▸ What to produce:
Lift out each line of the data that holds "Option".

··· Records provided

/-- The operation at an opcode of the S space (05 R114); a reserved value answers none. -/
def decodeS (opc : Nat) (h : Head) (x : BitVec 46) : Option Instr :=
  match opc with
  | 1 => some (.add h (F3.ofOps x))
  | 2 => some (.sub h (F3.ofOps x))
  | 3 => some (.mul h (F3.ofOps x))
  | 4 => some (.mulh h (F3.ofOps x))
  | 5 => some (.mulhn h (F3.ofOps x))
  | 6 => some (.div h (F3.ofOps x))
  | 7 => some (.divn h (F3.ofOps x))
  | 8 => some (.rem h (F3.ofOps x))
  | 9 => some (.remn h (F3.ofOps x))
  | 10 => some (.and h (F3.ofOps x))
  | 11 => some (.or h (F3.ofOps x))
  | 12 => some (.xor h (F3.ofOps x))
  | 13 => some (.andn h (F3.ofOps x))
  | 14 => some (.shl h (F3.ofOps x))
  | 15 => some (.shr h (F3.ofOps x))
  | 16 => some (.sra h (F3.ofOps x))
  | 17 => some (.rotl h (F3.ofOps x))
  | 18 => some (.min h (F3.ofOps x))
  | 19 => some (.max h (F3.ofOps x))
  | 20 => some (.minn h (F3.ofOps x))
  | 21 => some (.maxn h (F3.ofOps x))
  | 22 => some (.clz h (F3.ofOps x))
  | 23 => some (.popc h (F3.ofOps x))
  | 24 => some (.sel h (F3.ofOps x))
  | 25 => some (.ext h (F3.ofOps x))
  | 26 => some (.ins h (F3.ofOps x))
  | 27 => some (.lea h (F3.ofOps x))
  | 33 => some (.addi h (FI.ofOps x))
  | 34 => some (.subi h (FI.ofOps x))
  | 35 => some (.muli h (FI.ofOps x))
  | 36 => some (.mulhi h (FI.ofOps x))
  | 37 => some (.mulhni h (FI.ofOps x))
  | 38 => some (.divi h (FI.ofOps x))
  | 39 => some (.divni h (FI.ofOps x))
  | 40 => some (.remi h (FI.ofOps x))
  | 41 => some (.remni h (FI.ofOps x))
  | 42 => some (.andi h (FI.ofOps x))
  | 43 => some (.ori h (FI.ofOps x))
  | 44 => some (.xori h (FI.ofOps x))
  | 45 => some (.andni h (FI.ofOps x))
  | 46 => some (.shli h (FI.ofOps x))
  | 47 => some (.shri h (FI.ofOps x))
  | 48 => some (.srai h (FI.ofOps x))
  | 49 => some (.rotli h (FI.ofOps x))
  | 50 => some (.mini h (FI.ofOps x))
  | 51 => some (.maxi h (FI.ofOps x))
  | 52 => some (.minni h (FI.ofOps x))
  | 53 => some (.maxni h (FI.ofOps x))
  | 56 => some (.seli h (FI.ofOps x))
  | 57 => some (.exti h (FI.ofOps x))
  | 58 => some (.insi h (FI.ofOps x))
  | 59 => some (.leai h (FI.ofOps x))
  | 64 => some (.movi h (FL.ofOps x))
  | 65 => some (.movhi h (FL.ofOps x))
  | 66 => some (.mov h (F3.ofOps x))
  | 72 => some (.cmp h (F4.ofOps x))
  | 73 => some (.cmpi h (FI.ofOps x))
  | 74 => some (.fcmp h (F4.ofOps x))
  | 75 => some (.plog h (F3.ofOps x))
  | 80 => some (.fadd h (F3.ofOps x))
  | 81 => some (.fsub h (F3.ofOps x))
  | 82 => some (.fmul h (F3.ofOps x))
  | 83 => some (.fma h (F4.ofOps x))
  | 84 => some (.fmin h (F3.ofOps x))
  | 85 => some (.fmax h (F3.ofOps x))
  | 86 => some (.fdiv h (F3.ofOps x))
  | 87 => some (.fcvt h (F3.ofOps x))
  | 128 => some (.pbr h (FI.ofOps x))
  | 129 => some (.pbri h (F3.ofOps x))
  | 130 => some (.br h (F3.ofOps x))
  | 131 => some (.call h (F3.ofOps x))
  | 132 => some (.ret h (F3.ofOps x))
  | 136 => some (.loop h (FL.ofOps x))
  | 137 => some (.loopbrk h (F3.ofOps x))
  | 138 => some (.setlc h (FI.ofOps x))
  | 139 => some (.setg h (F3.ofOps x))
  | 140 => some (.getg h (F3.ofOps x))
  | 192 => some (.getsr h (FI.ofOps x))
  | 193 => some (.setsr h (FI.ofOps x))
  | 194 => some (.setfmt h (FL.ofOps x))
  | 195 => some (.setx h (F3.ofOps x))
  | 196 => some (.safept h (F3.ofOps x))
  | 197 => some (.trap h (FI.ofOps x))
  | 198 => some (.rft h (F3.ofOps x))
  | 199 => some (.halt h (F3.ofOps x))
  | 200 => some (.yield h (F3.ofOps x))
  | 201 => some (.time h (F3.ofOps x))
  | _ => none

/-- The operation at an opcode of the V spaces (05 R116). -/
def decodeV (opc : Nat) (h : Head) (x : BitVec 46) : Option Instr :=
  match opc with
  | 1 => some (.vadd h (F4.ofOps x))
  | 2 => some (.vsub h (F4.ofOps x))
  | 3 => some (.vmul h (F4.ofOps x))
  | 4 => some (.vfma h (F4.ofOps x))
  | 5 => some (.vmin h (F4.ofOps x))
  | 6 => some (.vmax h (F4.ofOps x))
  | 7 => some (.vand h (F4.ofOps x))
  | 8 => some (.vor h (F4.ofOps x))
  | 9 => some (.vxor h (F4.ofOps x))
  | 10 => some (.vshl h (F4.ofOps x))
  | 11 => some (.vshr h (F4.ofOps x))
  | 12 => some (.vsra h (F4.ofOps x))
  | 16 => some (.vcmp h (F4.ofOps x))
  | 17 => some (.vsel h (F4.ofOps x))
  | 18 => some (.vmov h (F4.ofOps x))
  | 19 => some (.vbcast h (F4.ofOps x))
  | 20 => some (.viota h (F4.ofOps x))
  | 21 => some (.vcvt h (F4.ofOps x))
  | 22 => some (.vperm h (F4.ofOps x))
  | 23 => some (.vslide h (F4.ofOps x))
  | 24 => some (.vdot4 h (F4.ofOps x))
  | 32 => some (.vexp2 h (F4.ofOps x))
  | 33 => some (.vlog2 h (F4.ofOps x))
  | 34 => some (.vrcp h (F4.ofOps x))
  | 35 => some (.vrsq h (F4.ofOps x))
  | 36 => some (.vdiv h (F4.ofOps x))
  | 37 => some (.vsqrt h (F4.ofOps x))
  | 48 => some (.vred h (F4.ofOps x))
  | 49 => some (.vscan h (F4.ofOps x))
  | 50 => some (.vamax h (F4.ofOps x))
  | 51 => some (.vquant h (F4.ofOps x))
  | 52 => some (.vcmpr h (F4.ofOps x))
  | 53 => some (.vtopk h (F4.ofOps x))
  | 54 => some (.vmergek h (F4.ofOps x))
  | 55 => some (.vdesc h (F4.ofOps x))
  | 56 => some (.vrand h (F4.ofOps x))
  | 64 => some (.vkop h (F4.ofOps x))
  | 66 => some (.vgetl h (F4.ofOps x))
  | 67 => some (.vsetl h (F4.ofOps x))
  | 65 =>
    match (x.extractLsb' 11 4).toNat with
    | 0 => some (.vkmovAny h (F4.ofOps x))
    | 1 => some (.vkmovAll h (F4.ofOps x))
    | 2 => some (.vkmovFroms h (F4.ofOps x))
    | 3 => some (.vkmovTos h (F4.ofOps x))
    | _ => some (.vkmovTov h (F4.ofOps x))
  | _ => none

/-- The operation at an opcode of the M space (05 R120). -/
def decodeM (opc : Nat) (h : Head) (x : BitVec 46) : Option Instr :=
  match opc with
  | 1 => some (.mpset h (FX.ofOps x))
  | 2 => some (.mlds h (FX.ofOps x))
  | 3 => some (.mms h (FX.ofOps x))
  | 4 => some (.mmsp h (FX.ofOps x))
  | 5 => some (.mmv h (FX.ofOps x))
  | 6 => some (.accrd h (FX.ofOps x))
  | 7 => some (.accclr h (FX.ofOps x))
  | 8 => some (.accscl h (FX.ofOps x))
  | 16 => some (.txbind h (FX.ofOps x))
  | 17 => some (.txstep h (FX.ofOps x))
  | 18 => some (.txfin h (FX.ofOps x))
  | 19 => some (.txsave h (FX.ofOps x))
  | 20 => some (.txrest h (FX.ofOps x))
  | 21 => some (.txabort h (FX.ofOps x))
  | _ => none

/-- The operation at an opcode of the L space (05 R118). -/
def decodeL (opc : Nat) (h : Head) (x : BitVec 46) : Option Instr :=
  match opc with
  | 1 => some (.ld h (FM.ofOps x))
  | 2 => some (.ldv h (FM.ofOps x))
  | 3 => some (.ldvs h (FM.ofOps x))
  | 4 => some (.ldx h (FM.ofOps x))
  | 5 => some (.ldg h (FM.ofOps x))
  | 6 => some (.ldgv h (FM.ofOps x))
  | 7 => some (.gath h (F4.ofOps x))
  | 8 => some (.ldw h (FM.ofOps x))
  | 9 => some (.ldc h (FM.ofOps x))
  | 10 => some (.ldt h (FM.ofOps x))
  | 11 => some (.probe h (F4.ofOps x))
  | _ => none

······

▸ Answer for the task:
def decodeS (opc : Nat) (h : Head) (x : BitVec 46) : Option Instr :=
def decodeV (opc : Nat) (h : Head) (x : BitVec 46) : Option Instr :=
def decodeM (opc : Nat) (h : Head) (x : BitVec 46) : Option Instr :=
def decodeL (opc : Nat) (h : Head) (x : BitVec 46) : Option Instr :=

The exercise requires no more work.